The retail sector is often deemed as demanding in terms of innovation, work-life balance, and lifestyle. What would be your advice be for future generations of female talent to navigate this sector and succeed?

At the point of promotion to a field role, Retail becomes a lifestyle rather than a job. This is a factor I always discuss with any future leader in my team. Retail is a 24/7 job these days and requires commitment as well as passion.

Therefore, finding that work-life balance is crucial to success. But how one navigates that is up to the individual, as it’s not a job with regular hours. Flexibility and adaptability are key skills to develop, along with the ability to say no. Most highly successful people in business say no more often than they say yes to additional projects/proposals.

Yet, women, in general, are not good at refusing gracefully. It’s hard to get your head up and see where you are going if you are snowed under with tasks.

The retail landscape is always evolving in terms of innovation and technology. As a leader who manages multiple portfolios, how do you keep yourself up to date?

It’s hard to stay ahead of the pack but I do try to stay endlessly curious. I always want to know what the other retailers are doing differently, which of them are new, and who is more exciting.

I find my nieces great sources of information and inspiration. Also, having a diverse team plays a big role in keeping us informed and relevant for our customers.
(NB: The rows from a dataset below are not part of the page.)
-- ==== Sys2Proof/Certificates/Slice0/Obligations.lean ====
section
/-! DEFINITION. The statements for the provers. Each is about every state, and says for the commands it names that `exec` answers
a next state, and which. Free values are those of Config (log entry 2). -/

open Sys2Proof Sys2Proof.Machine

/-! ## The step -/

/-- The front command runs on the state with the rest of the queue. -/
def Obligations.StepRunsFront : Prop :=
  ∀ (s : State) (c : Instr) (rest : List Instr), s.pending = c :: rest → step s = exec c (s.setPending rest)

/-! ## M, V, L and C slots -/

/-- R106 to R111: products land six core beats later, a write-out is visible after four, a clear after one. -/
def Obligations.MatrixSlotIssues : Prop :=
  ∀ (s : State) (c : CoreId),
    let u := s.atIssue c
    let w := s.slotBits c .m
    let go := fun (t : State) => (.next (State.issuedBy c .m t) : Host.Outcome State Fault Refusal)
    (s.slotReady c .m 0x00 = true → exec (.mnop c) s = go u) ∧
    (s.slotReady c .m 0x01 = true → exec (.mma c) s = go (u.stage c 6 (.land (mmaLandingOf u c w)) 0)) ∧
    (s.slotReady c .m 0x02 = true →
      exec (.mout c) s = go (
        let r := moutBytes ((u.core c).accSet (fld w 52 4)) (fld w 43 3)
        let t := u.stage c 4 (.vec (fld w 46 6) (fld w 40 3 * 128 * ((outFmt (fld w 43 3)).width / 8)) r.1) r.2
        if bitOf w 39 then t.stage c 1 (.accClear (fld w 52 4)) 0 else t)) ∧
    (s.slotReady c .m 0x03 = true → exec (.mclr c) s = go (u.stage c 1 (.accClear (fld w 52 4)) 0))

/-- R112, R126, R138 to R143, R511: the operations of the V slot with their latencies: lanes, conversions, lanes to scalars, the exact sum
and the normaliser. -/
def Obligations.VectorSlotIssues : Prop :=
  (∀ (s : State) (c : CoreId),
    let u := s.atIssue c
    let w := s.slotBits c .v
    let a := u.lanes c (fld w 44 6)
    let b := u.lanes c (fld w 38 6)
    let d := u.lanes c (fld w 32 6)
    let go := fun (latency : Nat) (l : List Nat) =>
      (.next (State.issuedBy c .v (u.stage c latency (.vec (fld w 50 6) 0 (laneBytes l)) 0)) : Host.Outcome State Fault Refusal)
    (s.slotReady c .v 0x00 = true → exec (.vnop c) s = .next (State.issuedBy c .v u)) ∧
    (s.slotReady c .v 0x01 = true → exec (.vadd c) s = go 3 (List.zipWith fpAdd a b)) ∧
    (s.slotReady c .v 0x02 = true → exec (.vsub c) s = go 3 (List.zipWith fpSub a b)) ∧
    (s.slotReady c .v 0x03 = true → exec (.vmul c) s = go 3 (List.zipWith fpMul a b)) ∧
    (s.slotReady c .v 0x04 = true →
      exec (.vfma c) s = go 4 (List.zipWith (fun p z => fpFma p.1 p.2 z) (List.zip a b) d)) ∧
    (s.slotReady c .v 0x05 = true → exec (.vmax c) s = go 2 (List.zipWith fpMax a b)) ∧
    (s.slotReady c .v 0x06 = true → exec (.vmin c) s = go 2 (List.zipWith fpMin a b)) ∧
    (s.slotReady c .v 0x07 = true →
      exec (.vcmp c) s = go 2 (List.zipWith (fun x y => if fpCmp (fld w 28 4) x y then 0xFFFFFFFF else 0) a b)) ∧
    (s.slotReady c .v 0x08 = true →
      exec (.vsel c) s = go 2 (List.zipWith (fun p z => if z = 0 then p.2 else p.1) (List.zip a b) d)) ∧
    (s.slotReady c .v 0x09 = true → exec (.vand c) s = go 1 (List.zipWith Nat.land a b)) ∧
    (s.slotReady c .v 0x0A = true → exec (.vor c) s = go 1 (List.zipWith Nat.lor a b)) ∧
    (s.slotReady c .v 0x0B = true → exec (.vxor c) s = go 1 (List.zipWith Nat.xor a b)) ∧
    (s.slotReady c .v 0x0C = true → exec (.vmov c) s = go 1 a) ∧
    (s.slotReady c .v 0x0D = true →
      exec (.vbcst c) s = go 2 (List.replicate 256 ((u.readS c (fld w 15 5)).toNat % 2 ^ 32))) ∧
    (s.slotReady c .v 0x0F = true →
      exec (.vrot c) s = go 2 ((List.range 256).map fun i => a.getD ((i + fld w 20 8) % 256) 0)) ∧
    (s.slotReady c .v 0x10 = true → exec (.vexp2 c) s = go 8 (a.map fpExp2)) ∧
    (s.slotReady c .v 0x11 = true → exec (.vrcp c) s = go 8 (a.map fpRcp)) ∧
    (s.slotReady c .v 0x12 = true → exec (.vrsq c) s = go 8 (a.map fpRsq))) ∧
  (∀ (s : State) (c : CoreId),
    let u := s.atIssue c
    let w := s.slotBits c .v
    let a := u.lanes c (fld w 44 6)
    let x := (u.core c).xReg (fld w 20 2)
    let go := fun (t : State) => (.next (State.issuedBy c .v t) : Host.Outcome State Fault Refusal)
    (s.slotReady c .v 0x0E = true →
      exec (.vget c) s = go (u.stage c 2 (.scalar (fld w 50 5) (BitVec.ofNat 64 (a.getD (fld w 20 8) 0))) 0)) ∧
    (s.slotReady c .v 0x13 = true → exec (.vcvt c) s = go (vcvtEffect c w u)) ∧
    (s.slotReady c .v 0x14 = true →
      exec (.vrmax c) s = go (u.stage c 6 (.scalar (fld w 50 5) (BitVec.ofNat 64 (a.tail.foldl fpMax (a.headD 0)))) 0)) ∧
    (s.slotReady c .v 0x15 = true →
      exec (.vxadd c) s = go (u.stage c 6 (.xAdd (fld w 20 2) (laneSum a) ((a.map fpVal).any Val.isNan)
        ((a.map fpVal).any fun v => v = .inf false) ((a.map fpVal).any fun v => v = .inf true)) 0)) ∧
    (s.slotReady c .v 0x16 = true →
      exec (.vxrd c) s = go (
        let r := writeOut fmtFp32 x.nan x.pinf x.ninf x.xrange x.sum.toInt 149
        let t := u.stage c 4 (.scalar (fld w 50 5) (BitVec.ofNat 64 r.1)) r.2
        if bitOf w 27 then t.modCore c fun y => y.putX (fld w 20 2) XReg.zero else t)) ∧
    (s.slotReady c .v 0x17 = true →
      exec (.vnscl c) s = go (u.stage c 8 (.vec (fld w 50 6) 0 (laneBytes (a.map (nsclLane x))))
        (if !(x.nan || x.pinf || x.ninf || x.xrange) && decide (x.sum = 0) then arMaskedRow else 0))))

/-- R113: accesses to the own core store. A read that meets an uncorrectable word stages nothing. -/
def Obligations.OwnStoreSlotIssues : Prop :=
  ∀ (s : State) (c : CoreId),
    let u := s.atIssue c
    let w := s.slotBits c .l
    let off := ownOffset (u.core c) w
    let go := fun (t : State) => (.next (State.issuedBy c .l t) : Host.Outcome State Fault Refusal)
    let load := fun (n : Nat) (res : List Byte → Result) =>
      go (let r := u.loadOwn c off n; if r.2.1 then r.2.2 else r.2.2.stage c 4 (res r.1) 0)
    (s.slotReady c .l 0x00 = true → exec (.lnop c) s = go u) ∧
    (s.slotReady c .l 0x01 = true → exec (.ldv c) s = load 1024 (.vec (fld w 50 6) 0)) ∧
    (s.slotReady c .l 0x02 = true → exec (.stv c) s = go (u.stage c 2 (.store off (u.readV c (fld w 50 6))) 0)) ∧
    (s.slotReady c .l 0x03 = true →
      exec (.lds c) s = load 8 (fun bs => .scalar (fld w 50 5) (BitVec.ofNat 64 (bytesLe bs)))) ∧
    (s.slotReady c .l 0x04 = true →
      exec (.sts c) s = go (u.stage c 2 (.store off (leBytes 8 (u.readS c (fld w 50 5)).toNat)) 0)) ∧
    (s.slotReady c .l 0x05 = true →
      exec (.ldt c) s = load (if fld w 50 4 = 8 then 512 else 1024) (.tile (fld w 54 2) (1024 * fld w 50 4)))

/-- R82, R88, R113 to R116, R197, R202: variable-latency operations are issued on their landing flags; a group store is staged in the
member's core; a doorbell reaches its channel; a page-keeper slot counts on its flag and its call reaches the keeper. -/
def Obligations.LongSlotIssues : Prop :=
  (∀ (s : State) (c : CoreId),
    let u := s.atIssue c
    let w := s.slotBits c .l
    let reg := fun (lo : Nat) => ((u.core c).s (fld w lo 5)).toNat
    let go := fun (t : State) => (.next (State.issuedBy c .l t) : Host.Outcome State Fault Refusal)
    (s.slotReady c .l 0x08 = true →
      exec (.vld c) s = go (u.issueLoad c (fld w 50 6) (reg 45) (16 * fld w 24 16)
        (.load (reg 45) (reg 40 % 0x400000) (16 * fld w 24 16)))) ∧
    (s.slotReady c .l 0x09 = true → exec (.vst c) s = go (vstEffect c w u)) ∧
    (s.slotReady c .l 0x0A = true →
      exec (.vldv c) s = go (u.issueLoad c (fld w 50 6) (reg 39) 1024 (.loadV (reg 39) (fld w 44 6)))) ∧
    (s.slotReady c .l 0x0C = true →
      exec (.gst c) s = go (
        let due := (u.core c).seq.beat.toNat + 6
        (u.modCore (16 * (c.val / 16) + fld w 52 4) fun x =>
          { x with staged := x.staged ++
              [{ due := due, order := 0, res := .group c (reg 41 % 0x400000) (u.readV c (fld w 46 6)), arith := 0 }] }).modSeq c
          fun q => { q with gst := due })) ∧
    (s.slotReady c .l 0x10 = true →
      exec (.fence c) s = go (u.newOp c (fld w 50 6) (.fence (u.core c).writesOut (u.core c).seq.gst (u.core c).ownDue) false)) ∧
    (s.slotReady c .l 0x12 = true → exec (.dbell c) s = go (dbellEffect c w u))) ∧
  (∀ (s : State) (c : CoreId) (j : PartId × Fin 16),
    let u := s.atIssue c
    let w := s.slotBits c .l
    let made := fun (op : PgkOp) =>
      (.next (State.issuedBy c .l
        ((u.newOp c (fld w 50 6) (.pgk u.pgk.nextId (fld w 42 5)) false).newCall j.1 op
          (BitVec.ofNat 32 (u.readS c (fld w 37 5)).toNat) ((u.readS c (fld w 32 5)).toNat % 65536)
          (.core c (fld w 50 6) (fld w 42 5) j))) : Host.Outcome State Fault Refusal)
    let sub := fld ((s.settle c).slotWord c .l) 47 3
    s.slotReady c .l 0x11 = true → u.coreJob c = some j →
      (sub = 0 → exec (.pin c) s = made .pin) ∧ (sub = 1 → exec (.unpin c) s = made .unpin) ∧
      (sub = 2 → exec (.share c) s = made .share) ∧ (sub = 3 → exec (.writeIntent c) s = made .writeIntent) ∧
      (sub = 4 → exec (.free c) s = made .free))

/-- R117: the scalar operations of the C slot: Sd one core beat later, three for SMUL. -/
def Obligations.ScalarSlotIssues : Prop :=
  ∀ (s : State) (c : CoreId),
    let u := s.atIssue c
    let w := s.slotBits c .c
    let a := (u.core c).s (fld w 46 5)
    let b := if bitOf w 40 then BitVec.ofInt 64 (signedOf 32 w) else (u.core c).s (fld w 41 5)
    let go := fun (latency : Nat) (v : BitVec 64) =>
      (.next (State.issuedBy c .c (u.stage c latency (.scalar (fld w 51 5) v) 0)) : Host.Outcome State Fault Refusal)
    (s.slotReady c .c 0x00 = true → exec (.cnop c) s = .next (State.issuedBy c .c u)) ∧
    (s.slotReady c .c 0x20 = true → exec (.sadd c) s = go 1 (a + b)) ∧
    (s.slotReady c .c 0x21 = true → exec (.ssub c) s = go 1 (a - b)) ∧
    (s.slotReady c .c 0x22 = true → exec (.smul c) s = go 3 (a * b)) ∧
    (s.slotReady c .c 0x23 = true → exec (.sand c) s = go 1 (a &&& b)) ∧
    (s.slotReady c .c 0x24 = true → exec (.sor c) s = go 1 (a ||| b)) ∧
    (s.slotReady c .c 0x25 = true → exec (.sxor c) s = go 1 (a ^^^ b)) ∧
    (s.slotReady c .c 0x26 = true → exec (.sshl c) s = go 1 (a <<< (b.toNat % 64))) ∧
    (s.slotReady c .c 0x27 = true → exec (.sshr c) s = go 1 (a >>> (b.toNat % 64))) ∧
    (s.slotReady c .c 0x28 = true → exec (.ssra c) s = go 1 (a.sshiftRight (b.toNat % 64))) ∧
    (s.slotReady c .c 0x29 = true → exec (.slt c) s = go 1 (if a.slt b then 1 else 0)) ∧
    (s.slotReady c .c 0x2A = true → exec (.sltu c) s = go 1 (if a.ult b then 1 else 0)) ∧
    (s.slotReady c .c 0x2B = true →
      exec (.smovhi c) s =
        go 1 (BitVec.ofNat 64 (fld w 0 32 * 2 ^ 32 + ((u.core c).s (fld w 51 5)).toNat % 2 ^ 32)))

/-- R101, R118 to R121, R228 to R230, R241, R363: waits, watches, signals, branches, END, phases and hints. -/
def Obligations.ControlSlotIssues : Prop :=
  ∀ (s : State) (c : CoreId),
    let u := s.atIssue c
    let w := s.slotBits c .c
    let go := fun (t : State) => (.next (State.issuedBy c .c t) : Host.Outcome State Fault Refusal)
    let jump := fun (taken : Bool) (t : State) =>
      t.modSeq c fun q => { q with delay := 3, target := if taken then some (fld w 34 17) else none }
    let amount := BitVec.ofNat 32 (if bitOf w 52 then ((u.core c).s (fld w 31 5)).toNat % 2 ^ 32 else fld w 0 16)
    let sent := u.sendSignal c (fld w 53 3) (fld w 36 16) amount (u.coreJob c)
    let fenced := u.modCore c fun y =>
      { y with outbox := y.outbox ++ [{ dest := fld w 53 3, counter := fld w 36 16, amount := amount, job := u.coreJob c,
                                        ops := (u.core c).writesOut, gst := (u.core c).seq.gst,
                                        own := (u.core c).ownDue }] }
    let wait : WaitFor := { watch := bitOf w 55, half := bitOf w 54, mask := BitVec.ofNat 32 w }
    (s.slotReady c .c 0x01 = true →
      exec (.wait c) s = go (if wait.indexes.all ((u.core c).isSet wait.watch true)
        then u.modCore c fun x => x.observe wait else u.modSeq c fun y => { y with waiting := some wait })) ∧
    (s.slotReady c .c 0x02 = true →
      exec (.watch c) s = go (
        let v := BitVec.ofNat 32 (if bitOf w 48 then ((u.core c).s (fld w 27 5)).toNat % 2 ^ 32 else fld w 0 24)
        (u.modCore c fun x => x.putSlot (fld w 50 6) (.armed (fld w 32 16) v (bitOf w 49))).sendSync
          (.register (u.now + 2 + transit (c.val / 16) (fld w 32 16 / 4096)) (fld w 32 16) v (bitOf w 49)
            (.core c (fld w 50 6))))) ∧
    (s.slotReady c .c 0x03 = true → exec (.signal c) s = go (if u.strict c then fenced else sent)) ∧
    (s.slotReady c .c 0x04 = true → exec (.signalF c) s = go fenced) ∧
    (s.slotReady c .c 0x08 = true → exec (.br c) s = go (jump true u)) ∧
    (s.slotReady c .c 0x09 = true → exec (.brz c) s = go (jump ((u.core c).s (fld w 51 5) = 0) u)) ∧
    (s.slotReady c .c 0x0A = true → exec (.brnz c) s = go (jump ((u.core c).s (fld w 51 5) ≠ 0) u)) ∧
    (s.slotReady c .c 0x0B = true →
      exec (.brdec c) s = go (
        let v := (u.core c).s (fld w 51 5) - 1
        jump (v ≠ 0) (u.stage c 1 (.scalar (fld w 51 5) v) 0))) ∧
    (s.slotReady c .c 0x0F = true → exec (.endSched c) s = go (u.modSeq c fun q => { q with ended := true })) ∧
    (s.slotReady c .c 0x10 = true → exec (.phase c) s = go (phaseEffect c w u)) ∧
    (s.slotReady c .c 0x11 = true → exec (.hint c) s = go (hintEffect c w u))

/-- R20, R70, R86, R88, R103, R104: a core that may not issue in this beat issues nothing, whatever slot command names it. A bundle not yet begun
whose words break a rule is a schedule error at issue: none of its slots issues, the first cause is recorded and source 280 is
raised for the core. (A doorbell that a channel refuses is recorded at the channel too, R257; that case is left out here.) -/
def Obligations.CoresThatIssueNothing : Prop :=
  (∀ (s : State) (c : CoreId), s.mayIssue c = false → ∀ r ∈ slotRows c, exec r.1 s = .next s) ∧
  (∀ (s : State) (c : CoreId), s.mayIssue c = true →
    let t := s.settle c
    let q := (t.core c).seq
    let cause := t.bundleCause c
    q.bound = true → q.slots = 0 → cause ≠ 0 → (cause = 5 ∨ t.bundleBad c = false) →
    opcodeOf (t.slotWord c .l) ≠ 0x12 →
    let u := (t.modSeq c fun x => { x with cause := if x.cause = 0 then cause else x.cause }).raiseCore 280 c (t.coreJob c)
    (opcodeOf (t.slotWord c .m) = 0x00 → exec (.mnop c) s = .next u) ∧
    (opcodeOf (t.slotWord c .m) = 0x01 → exec (.mma c) s = .next u) ∧
    (opcodeOf (t.slotWord c .m) = 0x02 → exec (.mout c) s = .next u) ∧
    (opcodeOf (t.slotWord c .m) = 0x03 → exec (.mclr c) s = .next u))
Every quarter, we review what our competitors are doing for the customers. Zara and Oysho, for example, have recently transformed their customer journey in their refitted stores. So, we have to keep our physical stores fresh and exciting, as more and more retailers are providing experiences in stores and pop-ups to carve out a reason for consumers to visit them rather than buy online. 

When it comes to fostering a culture that embraces sustainable practices, how do you overcome resistance within your team and stakeholders?

I worked with Anita Roddick at The Body Shop in its prime where sustainable practices were created out of necessity and embedded in the brand’s DNA. This was totally inspirational. It’s not hard to behave well with each other and take care of our planet if it comes from the top and is lived every day.

Since then, I have continued to lead by example. Running fun and educational activities to create awareness and including the resistors is a great way to gain support.

Recently, the VS team planted mangroves in Abu Dhabi and made care bags for blue collar workers in the UAE. Even the most resistant team members admitted they had fun and it felt good to do good outside the office. 

l love challenging the status quo, bringing fresh thinking to opportunities. I also find engaging the millennials in my team to lead the thinking a great way to bring everyone together. Personally, I don’t think you can force anyone to participate in something they are not interested in.

The resistance will only get more entrenched, so it’s better to let those people see what good looks like and experience some fear of missing out. Stakeholders are not so hard to convince if they can see a business benefit.

What according to you is key for female leaders to advance their careers while striving to strike the right work-life balance?

I live with my husband and four cats, and finding the balance between work and your personal life is not easy. It requires a supportive spouse and a fair division of life’s administrative responsibilities. It’s also important to be truly present when you are at home and are available for important family matters and events.

Female leaders agree that taking a proactive approach to societal issues is key in shaping ESG strategy. How essential of a trait is it for existing and aspiring female leaders to develop?

I find that females are much more engaged in ESG issues than male leaders. We are naturally more involved in communities and addressing the issues that exist there. This is just one strand of business strategy though; it doesn’t need to be separated. Values should be embedded in how the business conducts itself.